Look through the lines below and extract each one that contains "advertised".

Data provided: Begin

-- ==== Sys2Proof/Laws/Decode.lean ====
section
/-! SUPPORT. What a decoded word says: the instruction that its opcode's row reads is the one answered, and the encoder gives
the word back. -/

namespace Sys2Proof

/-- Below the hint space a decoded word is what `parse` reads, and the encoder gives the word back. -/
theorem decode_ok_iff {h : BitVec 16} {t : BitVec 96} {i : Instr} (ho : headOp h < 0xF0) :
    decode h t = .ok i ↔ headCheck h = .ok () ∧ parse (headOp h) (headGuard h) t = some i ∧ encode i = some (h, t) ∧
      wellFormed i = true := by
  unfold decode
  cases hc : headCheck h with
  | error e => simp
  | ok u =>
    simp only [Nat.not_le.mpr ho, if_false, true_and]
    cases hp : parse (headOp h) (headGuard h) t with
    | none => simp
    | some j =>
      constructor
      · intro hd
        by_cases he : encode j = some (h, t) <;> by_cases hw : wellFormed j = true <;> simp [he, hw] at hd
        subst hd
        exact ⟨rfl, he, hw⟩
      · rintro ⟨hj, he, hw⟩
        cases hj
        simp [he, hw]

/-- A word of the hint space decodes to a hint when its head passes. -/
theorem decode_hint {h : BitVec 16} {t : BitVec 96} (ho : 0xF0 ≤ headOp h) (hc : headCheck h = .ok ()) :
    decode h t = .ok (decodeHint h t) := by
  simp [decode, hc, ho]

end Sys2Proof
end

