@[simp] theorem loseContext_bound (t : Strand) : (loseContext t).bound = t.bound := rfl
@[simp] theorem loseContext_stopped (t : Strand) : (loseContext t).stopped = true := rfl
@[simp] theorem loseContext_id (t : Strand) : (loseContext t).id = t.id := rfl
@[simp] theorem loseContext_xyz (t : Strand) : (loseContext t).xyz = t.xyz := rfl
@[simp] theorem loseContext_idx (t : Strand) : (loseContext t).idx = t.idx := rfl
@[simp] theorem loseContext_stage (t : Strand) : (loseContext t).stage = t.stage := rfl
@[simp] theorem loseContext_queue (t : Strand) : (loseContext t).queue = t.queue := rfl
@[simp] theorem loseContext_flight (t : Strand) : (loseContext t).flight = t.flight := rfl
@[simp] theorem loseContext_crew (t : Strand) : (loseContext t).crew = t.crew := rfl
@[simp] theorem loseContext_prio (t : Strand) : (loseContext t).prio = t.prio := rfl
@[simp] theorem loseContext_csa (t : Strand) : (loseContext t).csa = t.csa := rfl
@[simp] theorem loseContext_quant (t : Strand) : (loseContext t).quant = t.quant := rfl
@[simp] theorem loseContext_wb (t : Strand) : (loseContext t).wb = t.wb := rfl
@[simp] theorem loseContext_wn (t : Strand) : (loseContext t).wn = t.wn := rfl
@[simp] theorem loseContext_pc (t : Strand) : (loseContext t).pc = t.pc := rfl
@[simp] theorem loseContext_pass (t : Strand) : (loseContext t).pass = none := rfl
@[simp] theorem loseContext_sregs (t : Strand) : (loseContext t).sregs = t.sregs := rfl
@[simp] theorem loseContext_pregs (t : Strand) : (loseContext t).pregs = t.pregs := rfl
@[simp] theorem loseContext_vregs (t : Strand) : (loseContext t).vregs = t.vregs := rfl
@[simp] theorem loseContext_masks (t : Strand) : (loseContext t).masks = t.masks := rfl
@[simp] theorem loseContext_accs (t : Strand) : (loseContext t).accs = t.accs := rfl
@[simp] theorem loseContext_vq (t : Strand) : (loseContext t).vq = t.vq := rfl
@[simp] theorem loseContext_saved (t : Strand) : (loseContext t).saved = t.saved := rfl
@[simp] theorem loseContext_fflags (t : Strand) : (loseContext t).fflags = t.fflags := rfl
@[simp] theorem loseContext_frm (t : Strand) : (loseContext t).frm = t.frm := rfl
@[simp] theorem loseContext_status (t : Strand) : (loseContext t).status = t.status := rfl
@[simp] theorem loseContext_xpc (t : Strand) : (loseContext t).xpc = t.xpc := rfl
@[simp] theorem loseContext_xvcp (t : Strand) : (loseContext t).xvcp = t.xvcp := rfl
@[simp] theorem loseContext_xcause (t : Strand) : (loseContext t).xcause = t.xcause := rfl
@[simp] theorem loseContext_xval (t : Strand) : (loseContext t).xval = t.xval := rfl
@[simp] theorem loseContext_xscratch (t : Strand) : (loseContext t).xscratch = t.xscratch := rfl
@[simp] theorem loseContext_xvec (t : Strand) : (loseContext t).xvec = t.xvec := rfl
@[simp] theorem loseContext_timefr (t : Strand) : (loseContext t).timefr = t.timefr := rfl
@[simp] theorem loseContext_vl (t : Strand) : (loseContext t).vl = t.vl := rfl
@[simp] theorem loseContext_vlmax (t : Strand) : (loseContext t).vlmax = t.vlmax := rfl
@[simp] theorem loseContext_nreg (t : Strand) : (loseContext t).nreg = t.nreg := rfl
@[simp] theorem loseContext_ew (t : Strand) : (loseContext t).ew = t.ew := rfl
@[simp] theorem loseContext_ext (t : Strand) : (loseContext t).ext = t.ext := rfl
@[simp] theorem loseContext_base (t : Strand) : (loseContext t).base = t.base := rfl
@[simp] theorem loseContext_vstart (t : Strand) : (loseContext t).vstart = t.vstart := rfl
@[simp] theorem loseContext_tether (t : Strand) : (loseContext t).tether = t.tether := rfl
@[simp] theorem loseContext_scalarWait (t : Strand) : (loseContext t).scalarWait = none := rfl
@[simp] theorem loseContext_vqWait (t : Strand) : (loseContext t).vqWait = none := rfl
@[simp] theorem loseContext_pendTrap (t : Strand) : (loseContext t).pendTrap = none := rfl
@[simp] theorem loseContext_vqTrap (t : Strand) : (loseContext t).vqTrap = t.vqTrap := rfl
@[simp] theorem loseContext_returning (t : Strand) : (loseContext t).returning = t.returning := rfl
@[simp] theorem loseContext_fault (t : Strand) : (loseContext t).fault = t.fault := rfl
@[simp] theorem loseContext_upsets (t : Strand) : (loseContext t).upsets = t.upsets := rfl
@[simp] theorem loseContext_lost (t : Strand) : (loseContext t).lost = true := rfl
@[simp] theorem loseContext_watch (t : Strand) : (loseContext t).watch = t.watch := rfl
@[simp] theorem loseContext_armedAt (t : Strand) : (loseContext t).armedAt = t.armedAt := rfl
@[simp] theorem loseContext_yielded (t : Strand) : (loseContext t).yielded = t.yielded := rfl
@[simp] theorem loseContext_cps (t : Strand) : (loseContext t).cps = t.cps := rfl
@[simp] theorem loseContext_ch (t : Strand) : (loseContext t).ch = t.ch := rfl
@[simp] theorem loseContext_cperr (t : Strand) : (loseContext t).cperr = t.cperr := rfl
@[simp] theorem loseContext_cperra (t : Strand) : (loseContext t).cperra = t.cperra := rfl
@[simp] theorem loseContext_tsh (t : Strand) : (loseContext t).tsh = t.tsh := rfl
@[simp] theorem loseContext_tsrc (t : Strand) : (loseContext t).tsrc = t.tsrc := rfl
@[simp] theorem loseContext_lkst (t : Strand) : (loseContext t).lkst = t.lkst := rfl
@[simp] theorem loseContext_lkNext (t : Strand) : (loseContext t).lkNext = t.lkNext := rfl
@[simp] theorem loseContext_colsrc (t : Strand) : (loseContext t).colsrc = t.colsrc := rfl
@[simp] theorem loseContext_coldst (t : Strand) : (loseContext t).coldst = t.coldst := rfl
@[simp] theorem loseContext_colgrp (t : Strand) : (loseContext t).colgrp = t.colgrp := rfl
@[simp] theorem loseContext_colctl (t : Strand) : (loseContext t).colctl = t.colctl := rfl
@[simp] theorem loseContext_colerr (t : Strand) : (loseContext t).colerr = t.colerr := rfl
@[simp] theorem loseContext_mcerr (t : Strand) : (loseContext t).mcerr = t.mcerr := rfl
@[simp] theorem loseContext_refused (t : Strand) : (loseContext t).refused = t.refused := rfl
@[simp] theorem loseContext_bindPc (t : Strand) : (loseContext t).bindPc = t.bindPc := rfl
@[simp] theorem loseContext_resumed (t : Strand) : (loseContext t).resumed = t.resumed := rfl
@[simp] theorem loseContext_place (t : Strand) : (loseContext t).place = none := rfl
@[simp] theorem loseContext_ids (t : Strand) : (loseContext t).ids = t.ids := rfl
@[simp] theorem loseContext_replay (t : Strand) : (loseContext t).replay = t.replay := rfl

Data provided: End
Data provided: Begin

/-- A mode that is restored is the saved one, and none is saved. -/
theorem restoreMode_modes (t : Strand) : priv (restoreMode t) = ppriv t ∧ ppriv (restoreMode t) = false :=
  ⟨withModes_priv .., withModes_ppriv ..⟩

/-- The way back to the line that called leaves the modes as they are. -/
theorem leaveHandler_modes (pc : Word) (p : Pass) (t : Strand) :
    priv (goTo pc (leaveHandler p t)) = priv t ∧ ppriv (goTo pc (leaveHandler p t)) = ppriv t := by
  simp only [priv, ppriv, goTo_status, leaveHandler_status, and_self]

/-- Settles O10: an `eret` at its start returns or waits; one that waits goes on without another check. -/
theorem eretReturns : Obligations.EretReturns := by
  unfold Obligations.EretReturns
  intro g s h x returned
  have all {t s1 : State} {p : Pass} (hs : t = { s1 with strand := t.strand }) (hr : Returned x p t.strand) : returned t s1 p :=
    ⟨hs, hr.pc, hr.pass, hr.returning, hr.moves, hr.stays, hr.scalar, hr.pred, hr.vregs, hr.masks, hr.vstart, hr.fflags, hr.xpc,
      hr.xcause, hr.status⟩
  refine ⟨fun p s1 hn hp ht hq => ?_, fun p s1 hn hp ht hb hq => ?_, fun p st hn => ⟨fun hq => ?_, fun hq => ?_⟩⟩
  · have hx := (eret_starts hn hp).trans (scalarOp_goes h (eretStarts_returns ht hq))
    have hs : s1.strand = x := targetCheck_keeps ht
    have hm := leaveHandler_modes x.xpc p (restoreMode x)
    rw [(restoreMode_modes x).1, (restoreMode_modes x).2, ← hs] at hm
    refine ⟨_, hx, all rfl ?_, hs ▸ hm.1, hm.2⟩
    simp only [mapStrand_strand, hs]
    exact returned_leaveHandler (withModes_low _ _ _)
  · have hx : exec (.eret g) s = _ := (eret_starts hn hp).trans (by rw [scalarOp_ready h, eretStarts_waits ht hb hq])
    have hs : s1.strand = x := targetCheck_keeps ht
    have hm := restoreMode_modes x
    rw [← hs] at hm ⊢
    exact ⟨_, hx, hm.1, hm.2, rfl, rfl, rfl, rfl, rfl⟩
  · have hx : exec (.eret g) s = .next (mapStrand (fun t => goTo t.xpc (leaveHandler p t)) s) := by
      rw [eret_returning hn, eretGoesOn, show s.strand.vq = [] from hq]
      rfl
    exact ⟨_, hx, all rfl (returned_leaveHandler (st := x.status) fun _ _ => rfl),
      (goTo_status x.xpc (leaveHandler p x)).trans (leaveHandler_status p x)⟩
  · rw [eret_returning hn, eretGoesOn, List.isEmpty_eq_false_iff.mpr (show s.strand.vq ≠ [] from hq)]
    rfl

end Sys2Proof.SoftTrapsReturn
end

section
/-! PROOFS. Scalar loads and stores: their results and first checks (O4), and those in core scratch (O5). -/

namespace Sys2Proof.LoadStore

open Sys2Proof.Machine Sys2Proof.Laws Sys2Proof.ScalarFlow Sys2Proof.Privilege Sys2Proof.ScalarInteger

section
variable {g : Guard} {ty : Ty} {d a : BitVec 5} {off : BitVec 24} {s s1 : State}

Data provided: End
Data provided: Begin

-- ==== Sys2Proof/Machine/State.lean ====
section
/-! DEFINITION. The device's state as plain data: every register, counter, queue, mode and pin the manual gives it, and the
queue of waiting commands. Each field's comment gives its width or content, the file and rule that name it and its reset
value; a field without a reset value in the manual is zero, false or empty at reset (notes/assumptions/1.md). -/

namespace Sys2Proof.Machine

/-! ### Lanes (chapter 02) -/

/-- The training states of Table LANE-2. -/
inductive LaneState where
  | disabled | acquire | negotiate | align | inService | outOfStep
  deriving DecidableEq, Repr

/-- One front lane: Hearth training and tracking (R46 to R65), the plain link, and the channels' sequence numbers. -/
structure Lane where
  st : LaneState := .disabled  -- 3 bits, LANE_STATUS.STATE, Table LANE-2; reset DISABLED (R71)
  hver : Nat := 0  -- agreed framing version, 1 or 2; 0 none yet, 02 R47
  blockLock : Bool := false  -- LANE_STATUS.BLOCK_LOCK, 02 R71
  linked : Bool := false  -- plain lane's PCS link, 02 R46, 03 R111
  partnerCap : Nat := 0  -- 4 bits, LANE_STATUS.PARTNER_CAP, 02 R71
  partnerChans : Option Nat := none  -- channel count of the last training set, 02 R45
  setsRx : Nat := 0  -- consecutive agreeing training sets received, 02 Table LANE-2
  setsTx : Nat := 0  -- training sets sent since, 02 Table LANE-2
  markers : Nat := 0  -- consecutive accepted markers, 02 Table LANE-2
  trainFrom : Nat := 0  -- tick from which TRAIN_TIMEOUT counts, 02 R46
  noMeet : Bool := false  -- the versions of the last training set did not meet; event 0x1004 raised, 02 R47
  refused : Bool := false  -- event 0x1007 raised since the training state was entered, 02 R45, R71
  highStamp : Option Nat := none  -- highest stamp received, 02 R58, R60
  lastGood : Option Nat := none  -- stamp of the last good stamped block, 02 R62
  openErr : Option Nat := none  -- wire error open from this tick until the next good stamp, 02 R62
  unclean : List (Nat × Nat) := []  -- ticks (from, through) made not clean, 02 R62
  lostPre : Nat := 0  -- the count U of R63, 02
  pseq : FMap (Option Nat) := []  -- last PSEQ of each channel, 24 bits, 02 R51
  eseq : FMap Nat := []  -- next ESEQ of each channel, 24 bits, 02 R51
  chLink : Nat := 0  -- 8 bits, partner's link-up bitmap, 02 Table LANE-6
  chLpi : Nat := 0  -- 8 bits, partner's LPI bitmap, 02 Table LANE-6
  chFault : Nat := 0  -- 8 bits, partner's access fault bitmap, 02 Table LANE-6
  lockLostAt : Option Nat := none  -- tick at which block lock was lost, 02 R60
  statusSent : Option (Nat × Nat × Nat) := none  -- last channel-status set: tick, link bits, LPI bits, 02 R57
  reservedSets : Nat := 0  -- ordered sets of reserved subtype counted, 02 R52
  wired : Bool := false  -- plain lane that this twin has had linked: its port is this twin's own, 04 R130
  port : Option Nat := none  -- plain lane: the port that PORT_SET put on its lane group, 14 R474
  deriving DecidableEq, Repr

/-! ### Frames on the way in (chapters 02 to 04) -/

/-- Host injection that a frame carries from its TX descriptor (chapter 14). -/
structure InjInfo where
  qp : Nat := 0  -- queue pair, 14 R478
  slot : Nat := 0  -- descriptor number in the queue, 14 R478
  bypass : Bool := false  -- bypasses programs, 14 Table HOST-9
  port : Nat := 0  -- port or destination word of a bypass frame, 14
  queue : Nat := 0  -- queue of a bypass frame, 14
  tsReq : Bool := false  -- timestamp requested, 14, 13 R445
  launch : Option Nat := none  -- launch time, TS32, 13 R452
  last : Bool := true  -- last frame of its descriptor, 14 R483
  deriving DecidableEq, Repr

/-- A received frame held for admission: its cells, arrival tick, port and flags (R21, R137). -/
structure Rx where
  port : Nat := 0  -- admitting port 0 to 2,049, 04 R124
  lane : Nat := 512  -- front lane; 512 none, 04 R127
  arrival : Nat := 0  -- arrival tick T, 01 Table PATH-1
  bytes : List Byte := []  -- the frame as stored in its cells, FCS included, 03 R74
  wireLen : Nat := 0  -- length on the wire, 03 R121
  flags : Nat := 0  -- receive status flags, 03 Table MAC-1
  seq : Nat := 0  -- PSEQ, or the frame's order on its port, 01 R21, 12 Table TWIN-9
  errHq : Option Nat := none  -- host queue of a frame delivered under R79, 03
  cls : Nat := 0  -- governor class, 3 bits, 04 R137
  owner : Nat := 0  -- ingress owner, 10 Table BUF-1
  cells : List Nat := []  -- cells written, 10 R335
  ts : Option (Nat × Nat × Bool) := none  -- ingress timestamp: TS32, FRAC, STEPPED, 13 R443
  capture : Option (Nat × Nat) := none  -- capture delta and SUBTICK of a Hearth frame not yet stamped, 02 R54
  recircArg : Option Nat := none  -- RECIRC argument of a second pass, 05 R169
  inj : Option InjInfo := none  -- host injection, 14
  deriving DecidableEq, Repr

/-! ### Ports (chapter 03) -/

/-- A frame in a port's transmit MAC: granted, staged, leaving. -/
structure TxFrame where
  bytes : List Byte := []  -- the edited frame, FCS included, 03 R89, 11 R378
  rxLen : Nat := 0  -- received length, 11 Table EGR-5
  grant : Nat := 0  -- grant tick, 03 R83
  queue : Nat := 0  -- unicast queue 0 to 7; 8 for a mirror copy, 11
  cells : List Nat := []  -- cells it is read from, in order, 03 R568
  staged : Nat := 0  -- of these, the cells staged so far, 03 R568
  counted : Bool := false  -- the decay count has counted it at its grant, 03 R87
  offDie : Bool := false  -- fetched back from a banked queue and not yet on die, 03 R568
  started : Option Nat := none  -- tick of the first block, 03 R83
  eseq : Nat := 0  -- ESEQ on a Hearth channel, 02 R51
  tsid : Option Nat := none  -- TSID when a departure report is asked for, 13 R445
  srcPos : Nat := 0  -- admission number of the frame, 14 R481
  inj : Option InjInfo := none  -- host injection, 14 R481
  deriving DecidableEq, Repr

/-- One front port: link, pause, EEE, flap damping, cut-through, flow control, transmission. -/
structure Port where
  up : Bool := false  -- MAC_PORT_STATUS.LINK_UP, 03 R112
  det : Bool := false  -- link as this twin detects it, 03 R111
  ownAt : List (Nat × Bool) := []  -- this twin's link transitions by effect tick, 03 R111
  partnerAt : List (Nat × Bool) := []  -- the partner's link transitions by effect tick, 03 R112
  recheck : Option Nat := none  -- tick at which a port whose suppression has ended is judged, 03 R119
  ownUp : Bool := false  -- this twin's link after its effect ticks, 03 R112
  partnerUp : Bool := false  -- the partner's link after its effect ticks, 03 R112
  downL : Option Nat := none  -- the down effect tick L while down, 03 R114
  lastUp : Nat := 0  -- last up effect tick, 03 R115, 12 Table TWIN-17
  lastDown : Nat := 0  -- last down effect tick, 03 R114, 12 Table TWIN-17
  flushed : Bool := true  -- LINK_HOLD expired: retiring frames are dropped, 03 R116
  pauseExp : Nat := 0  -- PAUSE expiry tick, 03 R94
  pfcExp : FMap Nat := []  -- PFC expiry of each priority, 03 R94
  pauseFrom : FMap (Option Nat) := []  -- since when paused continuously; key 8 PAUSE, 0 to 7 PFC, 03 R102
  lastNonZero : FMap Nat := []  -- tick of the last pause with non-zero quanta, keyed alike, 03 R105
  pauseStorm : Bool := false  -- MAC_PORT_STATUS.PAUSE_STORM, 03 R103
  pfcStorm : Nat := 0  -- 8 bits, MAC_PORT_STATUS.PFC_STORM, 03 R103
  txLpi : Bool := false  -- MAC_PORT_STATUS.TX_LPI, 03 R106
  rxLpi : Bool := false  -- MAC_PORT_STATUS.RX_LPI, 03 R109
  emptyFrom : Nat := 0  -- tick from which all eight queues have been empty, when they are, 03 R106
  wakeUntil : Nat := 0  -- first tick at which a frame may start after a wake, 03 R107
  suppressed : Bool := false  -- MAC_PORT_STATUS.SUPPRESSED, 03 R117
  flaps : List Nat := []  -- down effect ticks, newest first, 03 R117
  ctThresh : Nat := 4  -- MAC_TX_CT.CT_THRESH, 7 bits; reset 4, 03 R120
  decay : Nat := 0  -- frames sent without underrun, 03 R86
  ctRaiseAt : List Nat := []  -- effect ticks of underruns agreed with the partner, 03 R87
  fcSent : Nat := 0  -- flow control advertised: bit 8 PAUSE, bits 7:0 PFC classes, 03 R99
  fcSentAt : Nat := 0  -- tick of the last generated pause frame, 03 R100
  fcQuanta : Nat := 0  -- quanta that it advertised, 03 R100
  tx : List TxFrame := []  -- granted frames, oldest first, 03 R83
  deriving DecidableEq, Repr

Data provided: End

### Finished exercise
  fcSent : Nat := 0  -- flow control advertised: bit 8 PAUSE, bits 7:0 PFC classes, 03 R99
  fcQuanta : Nat := 0  -- quanta that it advertised, 03 R100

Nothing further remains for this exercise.